- _ASSIGNMENT_
Starting at the line containing "def State.rejectRecords (s" and ending at the line containing "ls.foldl (fun (s", print every line of the material below exactly, both ends included, and stop there.

- _DATA RECORDS_
namespace Sys2Proof.Machine

-- The timetable core (R350, R360).

/-- The timetable core of a die runs: the module runs and the layer is awake (log entry 24). -/
def State.coreRuns (s : State) (d : BitVec 6) : Bool := s.running && s.awake d

/-- What a die's timetable core shows. -/
def State.firmware (s : State) (d : BitVec 6) : Firmware :=
  (s.tables.firmware.find? (fun f => f.die == d)).getD ⟨d, false, 0, .done⟩

/-- Put a timetable core's registers. -/
def State.putFirmware (s : State) (f : Firmware) : State :=
  { s with tables := { s.tables with firmware := f :: s.tables.firmware.filter (fun x => x.die != f.die) } }

/-- A command completes with a status word (R360). -/
def State.fwDone (s : State) (d : BitVec 6) (r : FwResult) : State := s.putFirmware { s.firmware d with result := r }

/-- A refused write sets REFUSED, raises a firmware event and changes nothing else (R350). -/
def State.fwRefusedWrite (s : State) (d : BitVec 6) : State :=
  let f := s.firmware d
  s.putFirmware { f with refused := true, events := f.events + 1 }

-- Bind records (R357).

/-- LENT. -/
def TSlot.lent (k : TSlot) : BitVec 6 := k.w0.extractLsb' 57 6
/-- GANGID. -/
def TSlot.gang (k : TSlot) : BitVec 24 := k.w0.extractLsb' 33 24
/-- TIG. -/
def TSlot.tig (k : TSlot) : Nat := (k.w0.extractLsb' 27 6).toNat
/-- ASID. -/
def TSlot.asid (k : TSlot) : BitVec 16 := k.w0.extractLsb' 11 16
/-- LSi. -/
def TSlot.ls (k : TSlot) (i : Nat) : BitVec 8 :=
  if i < 8 then BitVec.ofNat 8 (k.w1.toNat / 2 ^ (8 * i)) else BitVec.ofNat 8 (k.w2.toNat / 2 ^ (8 * (i - 8)))
/-- HOSTSEL. -/
def TSlot.hostsel (k : TSlot) : Bool := k.w3.getLsbD 26
/-- HOST. -/
def TSlot.host (k : TSlot) : BitVec 9 := k.w3.extractLsb' 17 9
/-- GTILE. -/
def TSlot.gtile (k : TSlot) : BitVec 3 := k.w3.extractLsb' 14 3
/-- GSW. -/
def TSlot.gsw (k : TSlot) : BitVec 5 := k.w3.extractLsb' 9 5
/-- GSV. -/
def TSlot.gsv (k : TSlot) : Bool := k.w3.getLsbD 8
/-- MIG. -/
def TSlot.mig (k : TSlot) : Bool := k.w3.getLsbD 7
/-- The thread of the slot. -/
def TSlot.hwid (k : TSlot) : BitVec 17 := hwidOfSlot k.die k.slot
/-- The slot exists: 1,056 for each die (R356). -/
def slotExists (k : BitVec 11) : Bool := decide (k.toNat < 1056)

/-- The fields of a record hold values of R357 for a launch with `n` leases. -/
def TSlot.fieldsOk (k : TSlot) (n : Nat) : Bool :=
  let b := isB k.hwid
  k.w0.extractLsb' 0 11 == 0 && k.w2.extractLsb' 32 32 == 0 && k.w3.extractLsb' 27 37 == 0 && k.w3.extractLsb' 0 7 == 0
    && k.gtile != 7 && decide (k.gsw.toNat ≤ 16)
    && (List.range 12).all (fun i => decide (i < n) || k.ls i == 0)
    && (if b then !k.hostsel && k.gtile == 0 else !k.gsv && !k.mig)

/-- The B-core that a record makes the host of its thread (R14, R357). -/
def TSlot.hostCore (k : TSlot) : BitVec 9 :=
  if k.hostsel then k.host
  else BitVec.ofNat 9 (8 * k.die.toNat + 2 * (quadOf k.hwid).toNat + (poolOf k.hwid).toNat % 4 / 2)

/-- The core of a slot within its quadrant (R32). -/
def TSlot.coreInQuad (k : TSlot) : Nat :=
  if isB k.hwid then (k.hwid.extractLsb' 2 1).toNat else (k.hwid.extractLsb' 2 6).toNat

-- Placement (R32).

/-- Each task of a gang is on the core its index gives, within one aligned span of one quadrant, and the tasks of a core
take its bound threads in order. -/
def placeOk (p : Packet) (g : List TSlot) : Bool :=
  let d := pkD p
  match g with
  | [] => true
  | k :: _ =>
    let base := k.coreInQuad - k.tig / d
    g.all (fun x => isB x.hwid == pkCore p && quadOf x.hwid == quadOf k.hwid && decide (x.tig / d ≤ x.coreInQuad)
        && decide (x.coreInQuad = base + x.tig / d))
      && decide (base % pkSpan p = 0)
      && g.all (fun x => g.all (fun y => !decide (x.coreInQuad = y.coreInQuad ∧ x.tig < y.tig) || decide (x.slot.toNat < y.slot.toNat)))

-- The checks of a gang (R359).

/-- A lease table entry; FREE without a record (R361). -/
def State.leaseEntry (s : State) (d : BitVec 6) (e : BitVec 8) : LeaseE :=
  (s.tables.leaseE.find? (fun x => x.die == d && x.entry == e)).getD ⟨d, e, 0, 0, 0, 0⟩

/-- Put a lease table entry. -/
def State.putLease (s : State) (x : LeaseE) : State :=
  { s with tables := { s.tables with leaseE := x :: s.tables.leaseE.filter (fun y => !(y.die == x.die && y.entry == x.entry)) } }

/-- BASE. -/
def LeaseE.base (x : LeaseE) : Nat := (x.w0.extractLsb' 0 48).toNat
/-- LENGTH. -/
def LeaseE.len (x : LeaseE) : Nat := (x.w1.extractLsb' 0 40).toNat
/-- ASID. -/
def LeaseE.asid (x : LeaseE) : BitVec 16 := x.w2.extractLsb' 48 16

/-- A PINNED entry proves a packet's lease. -/
def LeaseE.proves (x : LeaseE) (asid : BitVec 16) (l : LeaseC) : Bool :=
  x.state == 3 && x.asid == asid && decide (x.base ≤ l.base.toNat) && decide (l.base.toNat + l.len.toNat ≤ x.base + x.len)
    && (!l.r || x.w2.getLsbD 45) && (!l.w || x.w2.getLsbD 44)

/-- The tasks a gang has still to run: all of them, or the stopped set (R355). The rule does not say what records of a gang that
runs already still need: the same set, so that a second complete set of records is checked as the first was (DESIGN CHOICE, log
entry 121). -/
def Gang.needs (g : Gang) (n : Nat) : List Nat :=
  if g.resume.any (·.state == 1) then (List.range n).filter (fun i => (g.record (BitVec.ofNat 7 i)).state == 1)
  else List.range n

/-- A higher-priority gang of the partition has re-entered and is not bound (R48, R359 row 0x0A). -/
def State.outranked (s : State) (r : Launch) : Bool :=
  s.launches.any (fun x => x.live && x.part == r.part && decide ((pkPrio r.packet).toNat < (pkPrio x.packet).toNat)
    && x.gangs.any (fun g => g.state != .ended && g.state != .dropped && g.resume.any (·.state == 1) && (s.gangThreads x.lrec g.idx).isEmpty))

/-- The guest tiles granted at a B-core by bound threads. -/
def State.granted (s : State) (b : BitVec 9) : Nat :=
  ((s.threads.filter (fun t => !isB t.hwid && t.shipto.extractLsb' 0 9 == b)).map (fun t => t.grant.toNat)).sum

/-- The first failing row of R359 for the complete records of a gang of a launch, 0 when none fails. -/
def State.gangReason (s : State) (r : Launch) (k : BitVec 24) (g : List TSlot) : BitVec 8 :=
  let p := r.packet
  let d := (g.head?.map (·.die)).getD 0
  let pools := (g.map (fun x => poolOf x.hwid)).eraseDups
  let hosts := (g.map (·.hostCore)).eraseDups
  if !r.live || decide ((r.gang k).state ≠ .claimed d) || !g.all (fun x => x.fieldsOk (pkNLease p)) then 0x01
  else if !g.all (fun x => x.asid == r.asid) then 0x02
  else if !placeOk p g then 0x03
  else if !pools.all (fun x => s.partOf d x == r.part) then 0x04
  else if !pools.all (fun x => (s.poolHolder d x).all (· == r.lrec)) then 0x05
  else if !g.all (fun x => (pkLeases p).zipIdx.all (fun l => (s.leaseEntry d (x.ls l.2)).proves r.asid l.1)) then 0x06
  else if !pkCore p && !pools.all (fun x => reserveHolds ((pkB3 p).toNat * 4096) (s.boundOn d x + (g.filter (fun y => poolOf y.hwid == x)).length)) then 0x07
  else if !g.all (fun x => !x.hostsel || decide (x.host.toNat / 2 = 4 * d.toNat + (quadOf x.hwid).toNat))
      || (!pkCore p && !hosts.all (fun b => decide (s.granted b + ((g.filter (fun x => x.hostCore == b)).map (fun x => x.gtile.toNat)).sum ≤ 6))) then 0x08
  else if !r.priv && g.any (fun x => x.gsv || x.mig) then 0x09
  else if s.outranked r then 0x0A
  else 0

-- The start of a gang (R33, R34, R44, R116, R117, R187).

/-- The thread a record binds, with the state of R34: `host` is SHIPTO, `v` the value in s1. -/
def boundThread (r : Launch) (k : TSlot) (host : BitVec 9) (res : Resume) : Thread :=
  let p := r.packet
  let gang := k.gang.toNat
  let task : Word := BitVec.ofNat 64 (gang * pkGang p + k.tig)
  let t : Thread := { Thread.idle k.hwid with
    live := true
    pc := (pkEntry p).zeroExtend 64
    taskid := task
    gangid := k.gang.zeroExtend 64
    launchid := r.id.zeroExtend 64
    geomdim := BitVec.ofNat 64 (pkGang p * 2 ^ 32 + pkGridY p * 2 ^ 16 + pkGridX p)
    geompos := BitVec.ofNat 64 (k.tig * 2 ^ 32 + (gang / pkGridX p) % 65536 * 2 ^ 16 + gang % pkGridX p)
    argp := BitVec.ofNat 64 (0x800000100000 + 128 * r.lrec.toNat)
    poolb1 := BitVec.ofNat 64 ((pkB1 p).toNat * 4096)
    poolb2 := BitVec.ofNat 64 ((pkB2 p).toNat * 4096)
    poolb3 := BitVec.ofNat 64 ((pkB3 p).toNat * 4096)
    shipto := host.zeroExtend 64
    lrec := r.lrec, priv := r.priv, part := r.part, prio := pkPrio p, grant := k.gtile
    leases := pkLeases p
    resumeFlags := res.flags }
  (t.setS 1 ⟨if res.state = 1 then res.value else 0, 0⟩).setS 2 ⟨task, 0⟩

/-- Bind one slot of a gang. SHIPTO of a native thread is a value the spec does not state (log entry 6). -/
def State.bindSlot (s : State) (r : Launch) (k : TSlot) : State :=
  let h := k.hwid
  let s := s.enterPool (dieOf h) (poolOf h) r.lrec
  let x := if isB h then s.freshNat 2 else (s, k.hostCore.toNat)
  let s := x.1.bindThread (boundThread r k (BitVec.ofNat 9 x.2) ((r.gang k.gang).record (BitVec.ofNat 7 k.tig)))
  let tiles := (List.range k.gtile.toNat).map (fun i => GuestTile.mk h (BitVec.ofNat 3 i) 0 0 0)
  let s := { s with queues := { s.queues with guestTiles := tiles ++ s.queues.guestTiles } }
  let b := bcoreOf h
  let c := s.bcore b
  let s := if k.gsv || k.mig then
      s.putBCore b { c with gshare := if k.gsv then k.gsw else c.gshare, migrate := c.migrate || k.mig }
    else s
  s.putSlot { k with state := .running, reason := 0 }

/-- Start a gang (R33): all its threads become ready in one step, and its slice begins (R43). -/
def State.startGang (s : State) (r : Launch) (k : BitVec 24) (g : List TSlot) : State :=
  (g.foldl (fun (s : State) x => s.bindSlot r x) s).withGang r.lrec k (fun x => { x with preempt := none, started := some s.cycle })

/-- Reject the records of a gang (R358); roll-call nodes that waited for them no longer do (R35). -/
def State.rejectRecords (s : State) (g : List TSlot) (reason : BitVec 8) : State :=
  let ls := (g.filterMap s.slotLaunch).eraseDups
  ls.foldl (fun (s : State) l => s.rollOn l) (g.foldl (fun (s : State) k => s.putSlot { k with state := .rejected, reason }) s)

/-- The dispatch hardware looks at the records of a gang after one has become PENDING (R358). -/
def State.dispatch (s : State) (d : BitVec 6) (lent : BitVec 6) (k : BitVec 24) : State :=
  let g := s.tables.slots.filter (fun x => x.die == d && x.state == .pending && x.lent == lent && x.gang == k)
  match ((s.tables.launchE.find? (fun e => e.die == d && e.lent == lent)).bind (fun e => s.launch? e.lrec)) with
  | none => s.rejectRecords g 0x01
  | some r =>
    if !r.live then s.rejectRecords g 0x01
    else
      let need := (r.gang k).needs (pkGang r.packet)
      let have_ := g.map (·.tig)
      if have_.any (fun i => !need.contains i) || decide (have_.eraseDups.length ≠ have_.length) then s.rejectRecords g 0x03
      else if need.all (fun i => have_.contains i) then
        let reason := s.gangReason r k g
        if reason ≠ 0 then s.rejectRecords g reason else s.startGang r k g
      else s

- _COMPLETED TASK_
def State.rejectRecords (s : State) (g : List TSlot) (reason : BitVec 8) : State :=
  let ls := (g.filterMap s.slotLaunch).eraseDups
  ls.foldl (fun (s : State) l => s.rollOn l) (g.foldl (fun (s : State) k => s.putSlot { k with state := .rejected, reason }) s)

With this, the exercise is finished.